_PROVIDED MATERIAL:_
-- ==== Sys2Proof/Laws/PerInstr.lean ====
section
/-! SUPPORT. The two fields of a command's word (R40), constructor by constructor. -/

namespace Sys2Proof

theorem opcodeOf_mkWord (op : Byte) (opnd : U24) : opcodeOf (mkWord op opnd) = op :=
  BitVec.extractLsb'_append_eq_left

theorem operandOf_mkWord (op : Byte) (opnd : U24) : operandOf (mkWord op opnd) = opnd :=
  BitVec.extractLsb'_append_eq_right

theorem opcodeOf_encode (i : Instr) : opcodeOf (encode i) = i.opcode := opcodeOf_mkWord _ _

theorem operandOf_encode (i : Instr) : operandOf (encode i) = i.operand := operandOf_mkWord _ _

namespace Laws.Fields

/-- The command's word holds its opcode in bits 31..24 and its operand in bits 23..0 (R40). -/
def Statement (i : Instr) : Prop := opcodeOf (encode i) = i.opcode ∧ operandOf (encode i) = i.operand

theorem radioInit : Statement .radioInit := ⟨opcodeOf_encode _, operandOf_encode _⟩

theorem radioSetChannel (b : Byte) : Statement (.radioSetChannel b) := ⟨opcodeOf_encode _, operandOf_encode _⟩

theorem radioSetTxPower (b : Byte) : Statement (.radioSetTxPower b) := ⟨opcodeOf_encode _, operandOf_encode _⟩

theorem radioTransmit (a : U16) : Statement (.radioTransmit a) := ⟨opcodeOf_encode _, operandOf_encode _⟩

theorem radioEnableRx (f : Bool) : Statement (.radioEnableRx f) := ⟨opcodeOf_encode _, operandOf_encode _⟩

theorem radioReceive (a : U16) : Statement (.radioReceive a) := ⟨opcodeOf_encode _, operandOf_encode _⟩

theorem radioFlush : Statement .radioFlush := ⟨opcodeOf_encode _, operandOf_encode _⟩

theorem radioRxAckGetLast : Statement .radioRxAckGetLast := ⟨opcodeOf_encode _, operandOf_encode _⟩

theorem radioSetFreqTest (f : Bool) : Statement (.radioSetFreqTest f) := ⟨opcodeOf_encode _, operandOf_encode _⟩

theorem platformSetRadioEnabled (f : Bool) : Statement (.platformSetRadioEnabled f) := ⟨opcodeOf_encode _, operandOf_encode _⟩

theorem epdSendTable (b : Byte) : Statement (.epdSendTable b) := ⟨opcodeOf_encode _, operandOf_encode _⟩

theorem epdPowerUpIfNeeded : Statement .epdPowerUpIfNeeded := ⟨opcodeOf_encode _, operandOf_encode _⟩

theorem epdShutdown : Statement .epdShutdown := ⟨opcodeOf_encode _, operandOf_encode _⟩

theorem epdStartTransfer (f : Bool) : Statement (.epdStartTransfer f) := ⟨opcodeOf_encode _, operandOf_encode _⟩

theorem epdSendByte (b : Byte) : Statement (.epdSendByte b) := ⟨opcodeOf_encode _, operandOf_encode _⟩

theorem epdRefreshAndSleep : Statement .epdRefreshAndSleep := ⟨opcodeOf_encode _, operandOf_encode _⟩

theorem clientDrawImage (d : U24) : Statement (.clientDrawImage d) := ⟨opcodeOf_encode _, operandOf_encode _⟩

theorem clientDrawScreen (b : Byte) : Statement (.clientDrawScreen b) := ⟨opcodeOf_encode _, operandOf_encode _⟩

theorem clientSetWindowX (x : BitVec 12) (y : BitVec 12) : Statement (.clientSetWindowX x y) := ⟨opcodeOf_encode _, operandOf_encode _⟩

theorem clientSetWindowY (x : BitVec 12) (y : BitVec 12) : Statement (.clientSetWindowY x y) := ⟨opcodeOf_encode _, operandOf_encode _⟩

theorem clientLoadRawBitmap (a : U16) : Statement (.clientLoadRawBitmap a) := ⟨opcodeOf_encode _, operandOf_encode _⟩

theorem clientPrintBegin (a : U16) : Statement (.clientPrintBegin a) := ⟨opcodeOf_encode _, operandOf_encode _⟩

theorem clientWriteChar (b : Byte) : Statement (.clientWriteChar b) := ⟨opcodeOf_encode _, operandOf_encode _⟩

theorem clientPrintEnd : Statement .clientPrintEnd := ⟨opcodeOf_encode _, operandOf_encode _⟩

theorem clientPrintBarcode (a : U16) : Statement (.clientPrintBarcode a) := ⟨opcodeOf_encode _, operandOf_encode _⟩

end Laws.Fields

end Sys2Proof
end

_TASK STATEMENT:_
Using the entries above, repeat only the lines from the one containing "theorem opcodeOf_mkWord (op" through the one containing "theorem radioInit : Statement", end lines included.

_ANSWER TO THE EXERCISE:_
theorem opcodeOf_mkWord (op : Byte) (opnd : U24) : opcodeOf (mkWord op opnd) = op :=
  BitVec.extractLsb'_append_eq_left

theorem operandOf_mkWord (op : Byte) (opnd : U24) : operandOf (mkWord op opnd) = opnd :=
  BitVec.extractLsb'_append_eq_right

theorem opcodeOf_encode (i : Instr) : opcodeOf (encode i) = i.opcode := opcodeOf_mkWord _ _

theorem operandOf_encode (i : Instr) : operandOf (encode i) = i.operand := operandOf_mkWord _ _

namespace Laws.Fields

/-- The command's word holds its opcode in bits 31..24 and its operand in bits 23..0 (R40). -/
def Statement (i : Instr) : Prop := opcodeOf (encode i) = i.opcode ∧ operandOf (encode i) = i.operand

theorem radioInit : Statement .radioInit := ⟨opcodeOf_encode _, operandOf_encode _⟩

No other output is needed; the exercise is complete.